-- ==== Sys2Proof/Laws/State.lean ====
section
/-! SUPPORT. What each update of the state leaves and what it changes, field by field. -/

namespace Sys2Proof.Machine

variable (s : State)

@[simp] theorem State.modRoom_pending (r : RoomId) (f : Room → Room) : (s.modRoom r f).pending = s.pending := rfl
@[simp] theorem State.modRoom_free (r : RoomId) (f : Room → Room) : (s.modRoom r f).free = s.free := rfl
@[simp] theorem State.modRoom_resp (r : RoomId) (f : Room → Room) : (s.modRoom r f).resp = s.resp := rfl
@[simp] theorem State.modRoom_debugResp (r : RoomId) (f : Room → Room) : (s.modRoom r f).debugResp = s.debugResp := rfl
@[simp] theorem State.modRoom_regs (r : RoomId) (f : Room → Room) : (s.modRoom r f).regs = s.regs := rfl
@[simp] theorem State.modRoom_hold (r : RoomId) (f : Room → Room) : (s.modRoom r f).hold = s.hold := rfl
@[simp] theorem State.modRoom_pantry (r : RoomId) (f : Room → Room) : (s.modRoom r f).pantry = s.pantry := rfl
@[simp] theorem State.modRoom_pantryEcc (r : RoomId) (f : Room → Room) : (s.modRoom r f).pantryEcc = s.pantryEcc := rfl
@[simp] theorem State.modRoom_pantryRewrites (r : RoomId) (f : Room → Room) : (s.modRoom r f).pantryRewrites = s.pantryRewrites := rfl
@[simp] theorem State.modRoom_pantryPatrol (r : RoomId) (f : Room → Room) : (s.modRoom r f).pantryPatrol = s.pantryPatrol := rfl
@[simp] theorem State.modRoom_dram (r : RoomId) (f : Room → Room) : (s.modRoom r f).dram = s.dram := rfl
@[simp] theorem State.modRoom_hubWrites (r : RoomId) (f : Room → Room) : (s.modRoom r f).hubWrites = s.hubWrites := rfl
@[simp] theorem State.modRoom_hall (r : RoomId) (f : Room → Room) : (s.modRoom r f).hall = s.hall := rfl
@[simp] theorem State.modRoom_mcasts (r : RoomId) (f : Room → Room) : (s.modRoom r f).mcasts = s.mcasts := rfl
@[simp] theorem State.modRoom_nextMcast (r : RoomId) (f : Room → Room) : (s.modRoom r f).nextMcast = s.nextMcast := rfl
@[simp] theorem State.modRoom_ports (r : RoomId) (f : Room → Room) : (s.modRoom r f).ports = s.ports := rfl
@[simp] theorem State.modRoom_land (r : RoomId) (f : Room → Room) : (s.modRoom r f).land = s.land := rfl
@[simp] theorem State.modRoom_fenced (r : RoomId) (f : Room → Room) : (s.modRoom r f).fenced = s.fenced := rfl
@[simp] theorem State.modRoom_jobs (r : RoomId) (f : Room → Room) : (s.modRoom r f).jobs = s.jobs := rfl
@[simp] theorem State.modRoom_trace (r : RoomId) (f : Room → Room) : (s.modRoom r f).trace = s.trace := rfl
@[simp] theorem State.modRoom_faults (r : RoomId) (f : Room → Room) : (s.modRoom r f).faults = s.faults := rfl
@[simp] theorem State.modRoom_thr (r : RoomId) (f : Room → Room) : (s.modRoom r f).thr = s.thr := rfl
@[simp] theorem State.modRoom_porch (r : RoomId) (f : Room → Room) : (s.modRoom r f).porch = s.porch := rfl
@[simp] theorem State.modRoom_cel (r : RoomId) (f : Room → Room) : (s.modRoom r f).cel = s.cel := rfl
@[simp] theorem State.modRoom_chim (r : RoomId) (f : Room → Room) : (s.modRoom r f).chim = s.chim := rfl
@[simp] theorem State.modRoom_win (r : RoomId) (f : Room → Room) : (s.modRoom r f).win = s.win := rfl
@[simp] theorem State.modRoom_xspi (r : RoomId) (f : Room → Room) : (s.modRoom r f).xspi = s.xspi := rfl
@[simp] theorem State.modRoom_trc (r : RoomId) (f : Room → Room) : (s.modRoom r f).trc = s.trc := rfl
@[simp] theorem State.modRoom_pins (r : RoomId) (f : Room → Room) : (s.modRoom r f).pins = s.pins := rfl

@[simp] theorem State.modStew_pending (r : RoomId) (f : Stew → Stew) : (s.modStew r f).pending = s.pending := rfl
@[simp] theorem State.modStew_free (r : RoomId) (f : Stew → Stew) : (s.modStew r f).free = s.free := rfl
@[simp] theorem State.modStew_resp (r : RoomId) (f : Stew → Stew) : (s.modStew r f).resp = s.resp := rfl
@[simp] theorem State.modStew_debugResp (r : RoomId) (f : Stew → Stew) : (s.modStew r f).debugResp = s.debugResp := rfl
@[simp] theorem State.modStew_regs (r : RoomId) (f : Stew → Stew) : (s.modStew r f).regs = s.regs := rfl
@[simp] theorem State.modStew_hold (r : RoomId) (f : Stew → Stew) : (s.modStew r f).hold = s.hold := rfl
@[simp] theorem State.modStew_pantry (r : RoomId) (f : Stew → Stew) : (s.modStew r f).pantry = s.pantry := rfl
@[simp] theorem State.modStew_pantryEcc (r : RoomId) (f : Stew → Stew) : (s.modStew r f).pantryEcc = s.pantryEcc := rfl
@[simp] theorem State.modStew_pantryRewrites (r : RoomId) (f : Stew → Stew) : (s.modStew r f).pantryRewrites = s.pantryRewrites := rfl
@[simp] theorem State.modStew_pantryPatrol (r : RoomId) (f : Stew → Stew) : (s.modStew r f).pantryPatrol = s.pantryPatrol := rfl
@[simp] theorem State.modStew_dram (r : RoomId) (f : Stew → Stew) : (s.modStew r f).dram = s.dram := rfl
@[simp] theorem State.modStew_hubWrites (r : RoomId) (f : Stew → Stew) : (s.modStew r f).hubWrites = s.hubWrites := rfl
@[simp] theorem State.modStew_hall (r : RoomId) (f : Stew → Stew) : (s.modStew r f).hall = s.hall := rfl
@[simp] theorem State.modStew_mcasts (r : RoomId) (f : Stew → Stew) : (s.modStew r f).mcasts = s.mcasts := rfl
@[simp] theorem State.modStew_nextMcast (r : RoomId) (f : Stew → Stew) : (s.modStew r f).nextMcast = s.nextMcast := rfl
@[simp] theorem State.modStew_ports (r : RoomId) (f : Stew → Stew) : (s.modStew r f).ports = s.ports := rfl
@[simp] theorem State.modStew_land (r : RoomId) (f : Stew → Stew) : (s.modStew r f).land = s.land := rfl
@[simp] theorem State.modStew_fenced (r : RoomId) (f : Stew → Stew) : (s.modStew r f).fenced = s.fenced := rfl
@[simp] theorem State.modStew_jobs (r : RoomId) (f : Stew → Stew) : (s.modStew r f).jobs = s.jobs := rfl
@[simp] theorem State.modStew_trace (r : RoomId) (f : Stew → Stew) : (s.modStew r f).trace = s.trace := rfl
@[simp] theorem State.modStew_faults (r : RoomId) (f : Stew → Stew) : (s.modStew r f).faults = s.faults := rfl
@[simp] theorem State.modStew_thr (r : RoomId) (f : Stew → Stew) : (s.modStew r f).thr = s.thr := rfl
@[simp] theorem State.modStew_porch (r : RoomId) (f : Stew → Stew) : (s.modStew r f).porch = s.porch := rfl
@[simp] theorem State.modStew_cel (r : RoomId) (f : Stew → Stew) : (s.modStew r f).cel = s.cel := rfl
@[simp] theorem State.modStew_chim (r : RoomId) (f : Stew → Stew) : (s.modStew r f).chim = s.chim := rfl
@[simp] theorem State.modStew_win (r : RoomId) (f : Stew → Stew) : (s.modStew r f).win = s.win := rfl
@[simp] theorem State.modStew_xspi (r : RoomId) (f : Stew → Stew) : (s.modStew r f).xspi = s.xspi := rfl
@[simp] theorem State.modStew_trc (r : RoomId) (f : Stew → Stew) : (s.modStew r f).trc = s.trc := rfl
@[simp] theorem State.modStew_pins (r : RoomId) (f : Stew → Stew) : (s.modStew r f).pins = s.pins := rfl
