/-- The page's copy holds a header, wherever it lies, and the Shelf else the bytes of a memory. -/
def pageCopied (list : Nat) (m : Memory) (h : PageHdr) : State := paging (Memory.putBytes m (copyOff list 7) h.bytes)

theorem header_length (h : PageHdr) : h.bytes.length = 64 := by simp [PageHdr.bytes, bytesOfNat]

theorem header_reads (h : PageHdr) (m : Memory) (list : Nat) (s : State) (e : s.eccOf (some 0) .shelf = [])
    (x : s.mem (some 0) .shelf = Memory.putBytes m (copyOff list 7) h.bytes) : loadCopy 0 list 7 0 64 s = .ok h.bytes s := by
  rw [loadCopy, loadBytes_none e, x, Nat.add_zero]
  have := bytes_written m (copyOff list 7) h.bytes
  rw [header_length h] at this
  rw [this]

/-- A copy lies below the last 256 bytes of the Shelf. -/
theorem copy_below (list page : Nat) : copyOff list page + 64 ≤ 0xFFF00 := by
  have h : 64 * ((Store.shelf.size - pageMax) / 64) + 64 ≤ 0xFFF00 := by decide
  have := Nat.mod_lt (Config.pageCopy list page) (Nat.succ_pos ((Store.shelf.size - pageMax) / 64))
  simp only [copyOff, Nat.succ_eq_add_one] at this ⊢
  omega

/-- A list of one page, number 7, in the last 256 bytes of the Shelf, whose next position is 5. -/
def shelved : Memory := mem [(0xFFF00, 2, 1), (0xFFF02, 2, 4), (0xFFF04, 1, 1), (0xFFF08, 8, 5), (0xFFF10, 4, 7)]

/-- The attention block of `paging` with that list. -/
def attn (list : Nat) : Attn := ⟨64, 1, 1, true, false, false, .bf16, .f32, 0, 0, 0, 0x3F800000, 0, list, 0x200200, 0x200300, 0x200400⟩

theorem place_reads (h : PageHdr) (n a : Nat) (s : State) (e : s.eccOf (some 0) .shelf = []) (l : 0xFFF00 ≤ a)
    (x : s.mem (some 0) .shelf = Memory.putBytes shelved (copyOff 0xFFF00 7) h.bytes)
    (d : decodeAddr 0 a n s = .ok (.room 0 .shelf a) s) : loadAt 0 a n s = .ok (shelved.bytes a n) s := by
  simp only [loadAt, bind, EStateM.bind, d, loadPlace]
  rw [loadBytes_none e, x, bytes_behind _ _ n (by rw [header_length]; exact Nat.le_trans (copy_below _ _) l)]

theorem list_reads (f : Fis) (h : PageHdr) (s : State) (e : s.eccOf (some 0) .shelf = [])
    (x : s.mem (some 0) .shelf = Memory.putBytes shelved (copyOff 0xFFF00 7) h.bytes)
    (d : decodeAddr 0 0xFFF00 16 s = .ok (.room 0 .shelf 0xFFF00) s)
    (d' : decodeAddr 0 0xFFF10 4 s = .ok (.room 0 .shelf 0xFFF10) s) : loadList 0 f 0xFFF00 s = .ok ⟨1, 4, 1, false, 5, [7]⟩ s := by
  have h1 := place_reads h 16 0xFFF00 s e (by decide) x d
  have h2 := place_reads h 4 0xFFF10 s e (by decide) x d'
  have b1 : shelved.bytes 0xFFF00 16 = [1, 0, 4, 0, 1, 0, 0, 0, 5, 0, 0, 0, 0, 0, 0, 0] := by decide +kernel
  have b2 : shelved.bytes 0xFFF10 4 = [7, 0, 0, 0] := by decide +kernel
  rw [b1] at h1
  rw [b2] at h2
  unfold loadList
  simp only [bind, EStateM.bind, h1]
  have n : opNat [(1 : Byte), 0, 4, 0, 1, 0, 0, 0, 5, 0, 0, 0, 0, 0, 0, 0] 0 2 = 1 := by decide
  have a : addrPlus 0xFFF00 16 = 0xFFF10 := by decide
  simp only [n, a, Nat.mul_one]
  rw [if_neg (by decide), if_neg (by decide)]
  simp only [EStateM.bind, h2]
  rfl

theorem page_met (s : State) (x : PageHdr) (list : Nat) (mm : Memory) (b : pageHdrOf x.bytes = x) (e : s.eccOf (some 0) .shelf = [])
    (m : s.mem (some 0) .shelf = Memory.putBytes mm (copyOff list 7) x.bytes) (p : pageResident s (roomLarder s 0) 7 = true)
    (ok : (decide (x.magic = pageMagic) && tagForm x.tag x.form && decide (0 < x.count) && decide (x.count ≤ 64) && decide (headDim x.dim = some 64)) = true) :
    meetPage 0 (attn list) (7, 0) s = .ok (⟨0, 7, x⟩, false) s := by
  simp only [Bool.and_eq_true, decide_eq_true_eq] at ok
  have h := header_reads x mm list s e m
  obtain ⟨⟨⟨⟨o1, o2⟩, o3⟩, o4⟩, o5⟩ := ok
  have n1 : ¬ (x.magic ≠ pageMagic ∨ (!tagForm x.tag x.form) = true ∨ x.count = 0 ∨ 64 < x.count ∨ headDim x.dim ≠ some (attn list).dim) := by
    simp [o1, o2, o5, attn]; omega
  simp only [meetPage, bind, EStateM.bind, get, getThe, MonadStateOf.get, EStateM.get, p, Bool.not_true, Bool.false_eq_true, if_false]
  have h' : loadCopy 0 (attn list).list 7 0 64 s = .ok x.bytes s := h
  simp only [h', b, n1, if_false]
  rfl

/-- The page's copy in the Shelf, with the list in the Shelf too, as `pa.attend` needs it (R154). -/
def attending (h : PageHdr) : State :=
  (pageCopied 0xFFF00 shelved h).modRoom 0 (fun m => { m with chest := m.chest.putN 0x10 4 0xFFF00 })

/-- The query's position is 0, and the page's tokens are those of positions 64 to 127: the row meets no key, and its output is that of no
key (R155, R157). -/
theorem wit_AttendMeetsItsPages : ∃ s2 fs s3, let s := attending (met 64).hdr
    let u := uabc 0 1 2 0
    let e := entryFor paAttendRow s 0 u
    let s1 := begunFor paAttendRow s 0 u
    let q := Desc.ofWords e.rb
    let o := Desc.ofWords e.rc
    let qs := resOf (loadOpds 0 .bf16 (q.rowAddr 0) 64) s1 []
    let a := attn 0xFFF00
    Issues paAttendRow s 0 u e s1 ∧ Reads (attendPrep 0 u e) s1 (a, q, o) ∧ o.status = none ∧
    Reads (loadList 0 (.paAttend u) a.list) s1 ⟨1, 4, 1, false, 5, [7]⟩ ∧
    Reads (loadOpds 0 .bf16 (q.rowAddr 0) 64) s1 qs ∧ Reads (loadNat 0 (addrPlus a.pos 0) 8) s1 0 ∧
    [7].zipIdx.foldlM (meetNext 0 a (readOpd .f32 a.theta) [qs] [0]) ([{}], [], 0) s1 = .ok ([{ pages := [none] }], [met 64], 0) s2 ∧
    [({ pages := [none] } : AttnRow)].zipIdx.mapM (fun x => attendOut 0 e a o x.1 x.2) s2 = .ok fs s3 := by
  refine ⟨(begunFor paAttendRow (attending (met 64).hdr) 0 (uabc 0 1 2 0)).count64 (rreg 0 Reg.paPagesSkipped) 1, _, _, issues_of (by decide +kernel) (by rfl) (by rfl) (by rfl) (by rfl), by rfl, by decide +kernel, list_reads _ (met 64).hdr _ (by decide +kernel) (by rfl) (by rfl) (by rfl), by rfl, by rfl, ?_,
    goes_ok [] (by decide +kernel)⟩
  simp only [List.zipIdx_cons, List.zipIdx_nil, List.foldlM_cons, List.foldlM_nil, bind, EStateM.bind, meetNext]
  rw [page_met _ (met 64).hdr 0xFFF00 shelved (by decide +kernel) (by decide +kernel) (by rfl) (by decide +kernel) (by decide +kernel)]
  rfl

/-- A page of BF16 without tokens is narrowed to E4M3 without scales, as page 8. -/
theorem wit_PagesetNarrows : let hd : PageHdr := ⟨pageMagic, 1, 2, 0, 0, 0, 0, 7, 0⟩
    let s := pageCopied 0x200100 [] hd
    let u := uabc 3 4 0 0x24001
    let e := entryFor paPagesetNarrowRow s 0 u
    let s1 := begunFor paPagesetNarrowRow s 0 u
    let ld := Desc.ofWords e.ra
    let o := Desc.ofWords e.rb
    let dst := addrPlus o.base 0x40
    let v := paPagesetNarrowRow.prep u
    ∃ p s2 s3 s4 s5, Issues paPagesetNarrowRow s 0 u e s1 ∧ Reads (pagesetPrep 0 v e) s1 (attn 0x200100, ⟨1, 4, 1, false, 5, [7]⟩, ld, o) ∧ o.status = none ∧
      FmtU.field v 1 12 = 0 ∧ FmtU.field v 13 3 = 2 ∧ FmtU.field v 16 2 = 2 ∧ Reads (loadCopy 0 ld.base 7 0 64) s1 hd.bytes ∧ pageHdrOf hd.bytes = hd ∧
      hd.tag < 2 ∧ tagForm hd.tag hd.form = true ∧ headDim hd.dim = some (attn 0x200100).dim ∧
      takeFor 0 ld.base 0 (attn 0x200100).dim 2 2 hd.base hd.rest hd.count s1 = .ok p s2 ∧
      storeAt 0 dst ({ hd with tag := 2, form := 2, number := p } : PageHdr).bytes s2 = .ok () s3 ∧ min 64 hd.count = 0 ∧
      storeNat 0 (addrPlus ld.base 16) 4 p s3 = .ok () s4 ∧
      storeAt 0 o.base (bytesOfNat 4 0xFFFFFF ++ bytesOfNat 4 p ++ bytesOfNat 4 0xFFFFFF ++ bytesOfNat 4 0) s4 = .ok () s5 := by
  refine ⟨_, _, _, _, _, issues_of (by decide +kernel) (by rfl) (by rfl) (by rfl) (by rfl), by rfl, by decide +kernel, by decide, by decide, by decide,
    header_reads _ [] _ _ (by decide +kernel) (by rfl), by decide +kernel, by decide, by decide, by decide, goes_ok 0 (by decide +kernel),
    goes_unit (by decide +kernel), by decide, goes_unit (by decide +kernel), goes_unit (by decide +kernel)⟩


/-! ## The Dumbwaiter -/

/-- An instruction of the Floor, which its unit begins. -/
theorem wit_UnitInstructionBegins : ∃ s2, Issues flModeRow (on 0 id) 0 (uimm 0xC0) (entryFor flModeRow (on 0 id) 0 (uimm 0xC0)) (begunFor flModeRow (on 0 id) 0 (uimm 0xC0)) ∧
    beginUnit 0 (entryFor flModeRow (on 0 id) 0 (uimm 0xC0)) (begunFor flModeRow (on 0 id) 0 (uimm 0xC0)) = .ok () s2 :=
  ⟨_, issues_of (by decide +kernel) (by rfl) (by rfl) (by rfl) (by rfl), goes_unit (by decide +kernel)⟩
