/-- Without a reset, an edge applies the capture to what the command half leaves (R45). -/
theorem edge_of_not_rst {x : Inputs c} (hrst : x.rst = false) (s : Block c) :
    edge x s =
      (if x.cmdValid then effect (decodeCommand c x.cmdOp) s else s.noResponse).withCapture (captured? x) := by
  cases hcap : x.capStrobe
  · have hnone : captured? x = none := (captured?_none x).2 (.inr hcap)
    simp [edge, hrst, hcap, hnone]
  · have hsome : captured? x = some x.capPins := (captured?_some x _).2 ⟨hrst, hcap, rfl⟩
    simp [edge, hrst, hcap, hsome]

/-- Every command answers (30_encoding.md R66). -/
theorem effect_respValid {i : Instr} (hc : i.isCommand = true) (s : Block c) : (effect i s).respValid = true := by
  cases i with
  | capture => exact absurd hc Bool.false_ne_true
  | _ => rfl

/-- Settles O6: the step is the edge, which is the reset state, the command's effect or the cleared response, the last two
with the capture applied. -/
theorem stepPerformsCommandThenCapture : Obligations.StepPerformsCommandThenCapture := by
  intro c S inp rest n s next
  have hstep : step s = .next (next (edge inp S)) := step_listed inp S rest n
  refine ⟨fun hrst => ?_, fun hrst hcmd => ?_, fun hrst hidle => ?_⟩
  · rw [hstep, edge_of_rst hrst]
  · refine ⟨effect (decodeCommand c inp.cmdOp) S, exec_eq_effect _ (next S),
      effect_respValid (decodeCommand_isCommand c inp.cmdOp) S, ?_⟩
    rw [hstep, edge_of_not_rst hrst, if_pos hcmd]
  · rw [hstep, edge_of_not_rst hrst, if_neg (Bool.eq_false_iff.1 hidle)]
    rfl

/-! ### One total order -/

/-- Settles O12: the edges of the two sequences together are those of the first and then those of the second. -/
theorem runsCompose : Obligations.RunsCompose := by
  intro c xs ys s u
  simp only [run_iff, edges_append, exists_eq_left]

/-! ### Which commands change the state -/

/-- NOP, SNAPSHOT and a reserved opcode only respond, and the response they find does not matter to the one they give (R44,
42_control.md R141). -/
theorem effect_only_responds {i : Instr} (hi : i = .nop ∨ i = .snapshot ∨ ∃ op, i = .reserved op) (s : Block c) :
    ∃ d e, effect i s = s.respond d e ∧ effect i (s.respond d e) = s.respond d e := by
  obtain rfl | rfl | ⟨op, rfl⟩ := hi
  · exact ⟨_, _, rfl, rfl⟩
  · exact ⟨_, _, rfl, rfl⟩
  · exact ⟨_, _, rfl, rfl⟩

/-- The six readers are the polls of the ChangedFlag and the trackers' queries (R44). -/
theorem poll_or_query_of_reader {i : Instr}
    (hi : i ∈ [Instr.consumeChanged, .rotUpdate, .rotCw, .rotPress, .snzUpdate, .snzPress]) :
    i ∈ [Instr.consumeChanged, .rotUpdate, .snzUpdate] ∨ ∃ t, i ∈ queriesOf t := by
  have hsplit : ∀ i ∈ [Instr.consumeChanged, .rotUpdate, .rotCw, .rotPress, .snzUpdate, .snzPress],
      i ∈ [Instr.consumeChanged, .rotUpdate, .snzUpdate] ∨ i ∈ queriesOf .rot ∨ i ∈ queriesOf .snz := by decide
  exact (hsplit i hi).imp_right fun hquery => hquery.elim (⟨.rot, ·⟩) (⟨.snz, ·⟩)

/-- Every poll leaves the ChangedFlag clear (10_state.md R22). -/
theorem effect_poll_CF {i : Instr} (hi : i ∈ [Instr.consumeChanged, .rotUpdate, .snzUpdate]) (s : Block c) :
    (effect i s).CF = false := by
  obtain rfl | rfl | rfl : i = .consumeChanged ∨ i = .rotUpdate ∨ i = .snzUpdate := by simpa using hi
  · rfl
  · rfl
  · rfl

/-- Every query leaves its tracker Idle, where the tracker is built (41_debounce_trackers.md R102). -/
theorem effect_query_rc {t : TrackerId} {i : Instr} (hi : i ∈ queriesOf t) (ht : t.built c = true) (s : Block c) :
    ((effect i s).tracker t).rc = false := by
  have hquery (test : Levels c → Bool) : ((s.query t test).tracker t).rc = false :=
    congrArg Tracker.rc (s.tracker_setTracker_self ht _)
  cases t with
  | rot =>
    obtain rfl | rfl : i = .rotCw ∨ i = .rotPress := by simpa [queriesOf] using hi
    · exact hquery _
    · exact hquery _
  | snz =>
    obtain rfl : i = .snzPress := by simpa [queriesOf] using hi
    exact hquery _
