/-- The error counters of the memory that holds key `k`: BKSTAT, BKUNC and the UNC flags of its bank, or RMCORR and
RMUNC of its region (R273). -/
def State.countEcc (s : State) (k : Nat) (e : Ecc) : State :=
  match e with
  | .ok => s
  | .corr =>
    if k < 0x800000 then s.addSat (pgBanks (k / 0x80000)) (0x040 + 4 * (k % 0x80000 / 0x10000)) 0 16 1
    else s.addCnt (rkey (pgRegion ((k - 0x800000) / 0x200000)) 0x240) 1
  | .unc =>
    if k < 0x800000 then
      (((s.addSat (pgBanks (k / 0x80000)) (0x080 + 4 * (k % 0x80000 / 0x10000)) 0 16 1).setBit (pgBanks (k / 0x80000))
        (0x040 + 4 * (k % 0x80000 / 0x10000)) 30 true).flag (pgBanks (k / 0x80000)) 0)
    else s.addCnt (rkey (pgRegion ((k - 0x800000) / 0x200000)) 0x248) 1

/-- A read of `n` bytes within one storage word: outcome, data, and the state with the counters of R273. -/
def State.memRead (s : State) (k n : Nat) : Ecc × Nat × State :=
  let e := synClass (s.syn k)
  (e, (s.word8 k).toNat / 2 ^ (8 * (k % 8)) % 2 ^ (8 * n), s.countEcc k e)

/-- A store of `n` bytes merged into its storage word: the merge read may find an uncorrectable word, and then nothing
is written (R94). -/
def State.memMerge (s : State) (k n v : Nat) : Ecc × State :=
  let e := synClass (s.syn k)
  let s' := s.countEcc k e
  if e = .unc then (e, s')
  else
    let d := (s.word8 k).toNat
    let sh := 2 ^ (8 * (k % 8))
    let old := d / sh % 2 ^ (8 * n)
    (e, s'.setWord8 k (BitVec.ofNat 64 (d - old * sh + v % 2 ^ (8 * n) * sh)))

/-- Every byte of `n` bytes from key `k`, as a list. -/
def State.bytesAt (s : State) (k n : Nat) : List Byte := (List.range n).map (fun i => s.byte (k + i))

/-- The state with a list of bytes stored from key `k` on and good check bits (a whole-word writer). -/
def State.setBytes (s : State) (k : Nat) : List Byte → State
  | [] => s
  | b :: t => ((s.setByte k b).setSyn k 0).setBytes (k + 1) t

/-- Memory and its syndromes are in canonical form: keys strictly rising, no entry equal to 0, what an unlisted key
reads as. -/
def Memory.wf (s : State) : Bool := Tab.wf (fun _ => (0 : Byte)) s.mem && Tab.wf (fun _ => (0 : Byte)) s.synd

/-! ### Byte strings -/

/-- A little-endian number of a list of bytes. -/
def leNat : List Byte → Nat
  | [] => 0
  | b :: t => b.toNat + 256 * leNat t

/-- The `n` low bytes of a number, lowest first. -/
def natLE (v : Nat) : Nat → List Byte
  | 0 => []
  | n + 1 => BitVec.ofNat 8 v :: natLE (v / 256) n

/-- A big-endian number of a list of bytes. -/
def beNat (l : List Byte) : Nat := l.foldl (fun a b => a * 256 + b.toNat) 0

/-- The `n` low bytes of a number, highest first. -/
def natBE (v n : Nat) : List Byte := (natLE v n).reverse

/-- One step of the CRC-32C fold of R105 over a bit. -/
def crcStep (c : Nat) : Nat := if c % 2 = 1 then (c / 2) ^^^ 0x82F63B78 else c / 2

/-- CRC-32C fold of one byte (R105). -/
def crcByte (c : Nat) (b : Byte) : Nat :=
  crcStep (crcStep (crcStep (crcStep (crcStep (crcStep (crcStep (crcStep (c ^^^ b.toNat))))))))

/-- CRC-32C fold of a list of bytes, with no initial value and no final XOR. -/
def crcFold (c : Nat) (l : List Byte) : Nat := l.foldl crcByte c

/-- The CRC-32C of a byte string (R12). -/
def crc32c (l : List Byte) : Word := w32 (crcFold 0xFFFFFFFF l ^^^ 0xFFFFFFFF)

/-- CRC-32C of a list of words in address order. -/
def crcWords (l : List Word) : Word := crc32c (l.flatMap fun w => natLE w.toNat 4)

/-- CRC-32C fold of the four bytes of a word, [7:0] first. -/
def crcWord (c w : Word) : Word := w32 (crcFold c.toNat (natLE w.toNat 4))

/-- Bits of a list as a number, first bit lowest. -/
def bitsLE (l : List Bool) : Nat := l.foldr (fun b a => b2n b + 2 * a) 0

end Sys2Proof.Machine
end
——————————
Copy each line of the preceding material that contains "hidle".

  refine ⟨fun hrst => ?_, fun hrst hcmd => ?_, fun hrst hidle => ?_⟩
  · rw [hstep, edge_of_not_rst hrst, if_neg (Bool.eq_false_iff.1 hidle)]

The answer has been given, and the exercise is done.